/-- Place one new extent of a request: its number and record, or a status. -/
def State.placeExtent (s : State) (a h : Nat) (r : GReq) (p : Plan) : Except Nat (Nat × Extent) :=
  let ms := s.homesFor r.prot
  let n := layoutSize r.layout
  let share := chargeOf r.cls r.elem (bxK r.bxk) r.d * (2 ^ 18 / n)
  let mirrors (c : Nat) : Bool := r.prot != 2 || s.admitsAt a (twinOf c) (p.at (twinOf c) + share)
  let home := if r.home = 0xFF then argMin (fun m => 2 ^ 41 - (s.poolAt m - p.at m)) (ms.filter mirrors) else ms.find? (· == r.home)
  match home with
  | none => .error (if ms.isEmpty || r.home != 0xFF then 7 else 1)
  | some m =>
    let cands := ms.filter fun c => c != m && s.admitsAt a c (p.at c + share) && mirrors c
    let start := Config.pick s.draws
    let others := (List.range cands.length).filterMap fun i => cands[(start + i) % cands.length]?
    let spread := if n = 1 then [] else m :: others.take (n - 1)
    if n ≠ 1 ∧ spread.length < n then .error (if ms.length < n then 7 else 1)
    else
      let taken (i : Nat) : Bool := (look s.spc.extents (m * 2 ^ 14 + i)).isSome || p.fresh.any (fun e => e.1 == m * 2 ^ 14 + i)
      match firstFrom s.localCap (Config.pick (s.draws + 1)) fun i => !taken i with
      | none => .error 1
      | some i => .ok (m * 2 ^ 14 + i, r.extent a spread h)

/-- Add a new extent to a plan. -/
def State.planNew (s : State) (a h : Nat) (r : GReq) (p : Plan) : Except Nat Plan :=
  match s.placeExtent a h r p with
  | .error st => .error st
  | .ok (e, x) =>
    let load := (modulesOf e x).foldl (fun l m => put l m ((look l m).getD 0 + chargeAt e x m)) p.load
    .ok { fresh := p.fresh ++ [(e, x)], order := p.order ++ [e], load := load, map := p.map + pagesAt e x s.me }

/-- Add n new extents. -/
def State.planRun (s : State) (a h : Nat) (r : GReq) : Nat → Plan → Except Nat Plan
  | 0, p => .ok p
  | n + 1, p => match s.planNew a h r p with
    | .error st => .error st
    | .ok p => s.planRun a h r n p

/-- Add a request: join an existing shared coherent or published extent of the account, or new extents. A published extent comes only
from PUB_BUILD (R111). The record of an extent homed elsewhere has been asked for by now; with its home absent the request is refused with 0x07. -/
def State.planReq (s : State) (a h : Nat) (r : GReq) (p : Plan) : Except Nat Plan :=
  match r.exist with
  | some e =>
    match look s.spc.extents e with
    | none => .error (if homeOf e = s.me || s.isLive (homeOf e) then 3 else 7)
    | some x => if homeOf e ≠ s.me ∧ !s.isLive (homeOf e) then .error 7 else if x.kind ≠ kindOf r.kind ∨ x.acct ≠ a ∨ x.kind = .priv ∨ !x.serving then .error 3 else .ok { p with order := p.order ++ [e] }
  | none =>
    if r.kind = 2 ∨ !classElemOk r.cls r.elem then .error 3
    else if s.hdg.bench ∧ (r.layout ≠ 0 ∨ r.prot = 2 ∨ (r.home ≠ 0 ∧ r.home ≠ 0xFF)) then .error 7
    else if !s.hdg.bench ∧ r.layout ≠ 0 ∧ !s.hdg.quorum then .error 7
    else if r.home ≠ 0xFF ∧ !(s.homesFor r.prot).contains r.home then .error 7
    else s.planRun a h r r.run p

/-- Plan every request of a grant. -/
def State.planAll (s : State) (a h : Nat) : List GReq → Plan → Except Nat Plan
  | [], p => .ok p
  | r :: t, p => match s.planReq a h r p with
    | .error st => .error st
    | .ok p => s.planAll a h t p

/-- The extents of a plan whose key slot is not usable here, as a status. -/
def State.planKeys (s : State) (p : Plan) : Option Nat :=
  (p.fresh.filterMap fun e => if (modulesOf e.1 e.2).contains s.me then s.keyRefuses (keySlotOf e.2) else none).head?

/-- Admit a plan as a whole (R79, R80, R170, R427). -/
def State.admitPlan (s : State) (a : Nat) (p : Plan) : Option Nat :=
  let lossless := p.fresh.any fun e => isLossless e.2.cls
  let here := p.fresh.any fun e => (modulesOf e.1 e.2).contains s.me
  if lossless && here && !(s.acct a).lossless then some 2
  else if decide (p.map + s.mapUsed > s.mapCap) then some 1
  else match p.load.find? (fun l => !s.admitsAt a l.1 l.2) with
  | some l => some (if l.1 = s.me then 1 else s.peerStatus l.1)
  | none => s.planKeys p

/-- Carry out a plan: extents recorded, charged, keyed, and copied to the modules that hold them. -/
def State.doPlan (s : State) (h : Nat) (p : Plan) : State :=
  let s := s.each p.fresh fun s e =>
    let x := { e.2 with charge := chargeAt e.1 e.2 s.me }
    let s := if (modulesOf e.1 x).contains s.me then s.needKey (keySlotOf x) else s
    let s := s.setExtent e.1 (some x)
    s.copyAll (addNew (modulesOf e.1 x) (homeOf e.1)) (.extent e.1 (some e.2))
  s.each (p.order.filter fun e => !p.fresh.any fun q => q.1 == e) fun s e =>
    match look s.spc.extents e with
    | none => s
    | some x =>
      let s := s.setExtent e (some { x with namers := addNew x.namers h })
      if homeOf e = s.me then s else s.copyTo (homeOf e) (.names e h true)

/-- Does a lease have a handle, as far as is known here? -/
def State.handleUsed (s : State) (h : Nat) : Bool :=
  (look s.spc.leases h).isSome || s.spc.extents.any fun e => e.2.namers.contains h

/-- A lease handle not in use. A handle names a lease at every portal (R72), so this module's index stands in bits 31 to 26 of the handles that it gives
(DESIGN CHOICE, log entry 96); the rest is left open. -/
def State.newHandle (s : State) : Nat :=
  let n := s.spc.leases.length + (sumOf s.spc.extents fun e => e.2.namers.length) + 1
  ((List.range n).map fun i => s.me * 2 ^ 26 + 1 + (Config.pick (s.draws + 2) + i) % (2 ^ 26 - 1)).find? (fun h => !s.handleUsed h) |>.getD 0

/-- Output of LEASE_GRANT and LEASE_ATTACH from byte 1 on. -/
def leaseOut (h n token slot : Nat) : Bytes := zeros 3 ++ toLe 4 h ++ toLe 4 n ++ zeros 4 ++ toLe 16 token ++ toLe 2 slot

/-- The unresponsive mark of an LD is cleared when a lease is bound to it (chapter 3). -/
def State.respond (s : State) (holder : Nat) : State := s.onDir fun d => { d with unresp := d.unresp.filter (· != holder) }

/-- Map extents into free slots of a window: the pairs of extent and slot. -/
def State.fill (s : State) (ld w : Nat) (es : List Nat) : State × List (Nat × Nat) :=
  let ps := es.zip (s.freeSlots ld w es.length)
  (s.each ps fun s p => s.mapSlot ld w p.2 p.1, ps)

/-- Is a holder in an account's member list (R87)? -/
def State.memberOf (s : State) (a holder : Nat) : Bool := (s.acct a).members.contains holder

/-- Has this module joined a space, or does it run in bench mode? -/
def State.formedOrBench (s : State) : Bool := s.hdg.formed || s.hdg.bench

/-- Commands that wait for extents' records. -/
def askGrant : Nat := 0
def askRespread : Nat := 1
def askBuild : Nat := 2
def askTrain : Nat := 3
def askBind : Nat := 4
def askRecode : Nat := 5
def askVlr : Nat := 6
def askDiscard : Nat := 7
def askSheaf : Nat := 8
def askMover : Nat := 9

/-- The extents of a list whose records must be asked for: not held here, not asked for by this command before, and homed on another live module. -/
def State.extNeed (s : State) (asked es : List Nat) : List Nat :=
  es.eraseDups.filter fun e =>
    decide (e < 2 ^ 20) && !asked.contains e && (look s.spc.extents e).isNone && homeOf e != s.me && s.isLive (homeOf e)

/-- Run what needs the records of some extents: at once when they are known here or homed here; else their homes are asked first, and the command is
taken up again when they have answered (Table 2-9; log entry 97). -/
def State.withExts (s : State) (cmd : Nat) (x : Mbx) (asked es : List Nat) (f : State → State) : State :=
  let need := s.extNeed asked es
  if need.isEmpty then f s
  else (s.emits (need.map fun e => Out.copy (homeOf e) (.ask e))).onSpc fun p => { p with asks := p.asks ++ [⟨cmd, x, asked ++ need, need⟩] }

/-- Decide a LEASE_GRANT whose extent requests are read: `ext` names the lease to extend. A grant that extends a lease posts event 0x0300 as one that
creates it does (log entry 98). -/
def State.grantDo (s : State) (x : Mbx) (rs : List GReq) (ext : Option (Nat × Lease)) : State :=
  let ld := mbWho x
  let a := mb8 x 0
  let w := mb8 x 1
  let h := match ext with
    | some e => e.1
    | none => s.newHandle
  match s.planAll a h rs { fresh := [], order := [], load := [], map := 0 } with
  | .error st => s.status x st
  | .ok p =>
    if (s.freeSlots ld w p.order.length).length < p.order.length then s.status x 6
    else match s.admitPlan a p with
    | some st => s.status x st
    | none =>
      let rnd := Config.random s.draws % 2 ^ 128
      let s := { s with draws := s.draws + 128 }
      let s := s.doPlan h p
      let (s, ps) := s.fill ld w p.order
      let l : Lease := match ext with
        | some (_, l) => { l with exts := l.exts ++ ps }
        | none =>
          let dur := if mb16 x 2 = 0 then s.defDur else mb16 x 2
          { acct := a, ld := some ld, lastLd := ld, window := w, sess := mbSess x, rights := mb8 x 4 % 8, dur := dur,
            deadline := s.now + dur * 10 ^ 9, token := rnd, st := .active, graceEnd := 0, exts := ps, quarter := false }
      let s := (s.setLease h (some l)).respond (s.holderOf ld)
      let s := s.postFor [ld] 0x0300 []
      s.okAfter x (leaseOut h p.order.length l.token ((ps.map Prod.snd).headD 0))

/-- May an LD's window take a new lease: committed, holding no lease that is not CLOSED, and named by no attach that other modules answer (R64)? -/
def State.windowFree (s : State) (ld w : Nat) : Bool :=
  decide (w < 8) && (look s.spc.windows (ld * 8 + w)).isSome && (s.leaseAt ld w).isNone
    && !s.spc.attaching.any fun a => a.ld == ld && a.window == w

What this task involves:
Taking the records above, retype every line from the one with "match s.planAll a" down to the one with "def State.windowFree (s", exactly and with nothing else.

Written response:
  match s.planAll a h rs { fresh := [], order := [], load := [], map := 0 } with
  | .error st => s.status x st
  | .ok p =>
    if (s.freeSlots ld w p.order.length).length < p.order.length then s.status x 6
    else match s.admitPlan a p with
    | some st => s.status x st
    | none =>
      let rnd := Config.random s.draws % 2 ^ 128
      let s := { s with draws := s.draws + 128 }
      let s := s.doPlan h p
      let (s, ps) := s.fill ld w p.order
      let l : Lease := match ext with
        | some (_, l) => { l with exts := l.exts ++ ps }
        | none =>
          let dur := if mb16 x 2 = 0 then s.defDur else mb16 x 2
          { acct := a, ld := some ld, lastLd := ld, window := w, sess := mbSess x, rights := mb8 x 4 % 8, dur := dur,
            deadline := s.now + dur * 10 ^ 9, token := rnd, st := .active, graceEnd := 0, exts := ps, quarter := false }
      let s := (s.setLease h (some l)).respond (s.holderOf ld)
      let s := s.postFor [ld] 0x0300 []
      s.okAfter x (leaseOut h p.order.length l.token ((ps.map Prod.snd).headD 0))

/-- May an LD's window take a new lease: committed, holding no lease that is not CLOSED, and named by no attach that other modules answer (R64)? -/
def State.windowFree (s : State) (ld w : Nat) : Bool :=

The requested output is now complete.